The Run3 simulation offers the following features

- **distributed system based on FairMQ** that is splitting event generation, particle transport and IO into separate asyncronous components that can be deployed on different machines

- **sub-event parallelism** making it possible to transport a single big event in a short time and to reduce memory consumption

- **parallelism** independent on transport engine

- **configuration via pre-defined parameter classes and ini/text files**

- **clear separation of transport and digitization** - each phase can be run fully independently

The purpose of the `o2-sim` executable is to simulate the passage of particles emerging from a collision inside the detector and to obtain their effect in terms of energy deposits (called hits) which could be converted into detectable signals. It is the driver executable which will spawn a topology of sub-processes that interact via messages in a distributed system.

* **Quick start example:** A typical (exemplary) invocation is of the form

```o2-sim -n 10 -g pythia8 -e TGeant4 -j 2 --skipModules ZDC,PHS```

which would launch a simulation for 10 pythia8 events on the whole ALICE detector but ZDC and PHOS, using Geant4 on 2 parallel worker processes.

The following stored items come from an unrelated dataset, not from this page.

-- ==== Sys2Proof/Machine/HostOps.lean ====
section
/-! DEFINITION. Machine/HostOps: the host's operations besides `launch` (R195): `step`, `run`, `snapshot`, `read_memory`,
the termination report (R171), and the numeric codes of status and cause (R31, D11). -/

namespace Sys2Proof.Machine

/-! ### Numeric codes (R31, R161, D11) -/

/-- Running 0, Halted 1, Faulted 2 (R31). -/
def Status.code : Status → Nat
  | .running => 0
  | .halted => 1
  | .faulted => 2

/-- `cause.kind`: IllegalOpcode 1, OutOfBounds 2 (R31). -/
def Cause.kindCode : Cause → Nat
  | .illegalOpcode _ => 1
  | .outOfBounds _ _ => 2

/-- `cause.access`: fetch 0, load 1, store 2, program 3 (R31). -/
def Access.code : Access → Nat
  | .fetch => 0
  | .load => 1
  | .store => 2
  | .program => 3

/-- `cause.opcode`, kind IllegalOpcode only (R31). -/
def Cause.opcode? : Cause → Option Nibble
  | .illegalOpcode opcode => some opcode
  | .outOfBounds _ _ => none

/-- `cause.access`, kind OutOfBounds only (R31). -/
def Cause.access? : Cause → Option Access
  | .illegalOpcode _ => none
  | .outOfBounds access _ => some access

/-- `cause.addr`, kind OutOfBounds only (R31). -/
def Cause.addr? : Cause → Option Nat
  | .illegalOpcode _ => none
  | .outOfBounds _ addr => some addr

/-! ### Observation -/

/-- What the host reads after each step: the 16 registers, `pc`, `status`, `cause` (R89, R195, D16). -/
structure Snapshot where
  x : Vector Word 16
  pc : Word
  status : Status
  cause : Option Cause
  deriving DecidableEq, Repr

/-- `snapshot()` (R195). -/
def State.snapshot (s : State) : Snapshot where
  x := s.x
  pc := s.pc
  status := s.status
  cause := s.cause

/-- `read_memory(addr, n)` (R195): the bytes of a range in bounds. None for a range that leaves memory, which the table
does not allow (log 14). -/
def State.readMemory (s : State) (addr n : Nat) : Option (List Byte) :=
  if inBounds addr n then some ((List.range n).map fun k => s.mem.get (addr + k)) else none

/-- The outcome of an ended run (R171). -/
inductive RunEnd where
  /-- `Halted`: success -/
  | success
  /-- `Faulted(cause)`: failure, with the opcode value or the operation kind and the address -/
  | failure (cause : Cause)
  deriving DecidableEq, Repr

/-- The outcome of the state, when the run has ended there (R171, R197). A `Faulted` state always has a cause (R20); none
is answered for one that has not, which no run reaches (log 14). -/
def State.runEnd (s : State) : Option RunEnd :=
  match s.status with
  | .running => none
  | .halted => some .success
  | .faulted => s.cause.map .failure

/-- What `run` gives back: the outcome with the final snapshot, or that the run goes on (R171, R195, R196). -/
inductive Report where
  | ended (outcome : RunEnd) (final : Snapshot)
  | stillRunning
  deriving DecidableEq, Repr

/-- The report of a state (R171). -/
def State.report (s : State) : Report :=
  match s.runEnd with
  | some e => .ended e s.snapshot
  | none => .stillRunning

/-- The host's `step()` (R195): one step, and the snapshot after it. -/
def hostStep (s : State) : Host.Outcome (State × Snapshot) Fault Refusal :=
  match step s with
  | .next t => .next (t, t.snapshot)
  | .fault f => .fault f
  | .refused r => .refused r

/-- The run loop under fuel (R196): `step` while `Running`, at most `fuel` times. -/
def run : Nat → State → Outcome
  | 0, s => .next s
  | fuel + 1, s =>
    match s.status with
    | .running =>
      match step s with
      | .next t => run fuel t
      | .fault f => .fault f
      | .refused r => .refused r
    | .halted => .next s
    | .faulted => .next s

/-- The host's `run(fuel)` (R195, R196): the state it ends in and the report. -/
def hostRun (fuel : Nat) (s : State) : Host.Outcome (State × Report) Fault Refusal :=
  match run fuel s with
  | .next t => .next (t, t.report)
  | .fault f => .fault f
  | .refused r => .refused r

end Sys2Proof.Machine
end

* **Generated output**: The simulation creates the following output files:

| File | Description |

| --------------------- | -------------------------------------------------------------------------------------- |

| `o2sim_Kine.root` | contains kinematics information (primaries and secondaries) and event meta information |

| `o2sim_geometry.root` | contains the ROOT geometry created for simulation |

| `o2sim_grp.root` | special global run parameters (grp) such as field |

| `o2sim_XXXHits.root` | hit file for each participating active detector XXX |

| `o2sim_configuration.ini` | summary of parameter values with which the simulation was done |

* **Main command line options**: The following major options are available (incomplete):

| Option | Description |

| --------------------- | -------------------------------------------------------------------------------------- |

| -h,--help | Prints the list of possible command line options and their default values. |

| -n,--number | The number of events to simulate. |

| -g,--generator | name of a predefined generator template to use (such as pythia8, pythia8hi). Configuration of generations is explained in a dedicated section. |

| -e,--engine | Select the VMC transport engine (TGeant4, TGeant3). |

| -m,--modules | List of modules/geometries to include (default is ALL); example -m PIPE ITS TPC |

| -j,--nworkers | Number of parallel simulation engine workers (default is half the number of hyperthread CPU cores) |

| --chunkSize | Size of a sub-event. This determines how many primary tracks will be sent to a simulation worker to process. |

| --skipModules | List of modules to skip / not to include (precedence over -m) |

| --configFile | A `.ini` file containing a list of (non-default) parameters to configure the simulation run. See section on configurable parameters for more details. |

| --configKeyValues | Like `--configFile` but allowing to set parameters on the command line as a string sequence. Example `--configKeyValues "Stack.pruneKine=false"`. Takes precedence over `--configFile`. Parameters need to be known ConfigurableParams. |

| --seed | The initial seed to (all) random number instances. Default is -1 which leads to random behaviour. |

Digitization, the transformation of hits produced in the transport simulation to electronics detector output, is steered by the `o2-sim-digitizer-workflow` executable.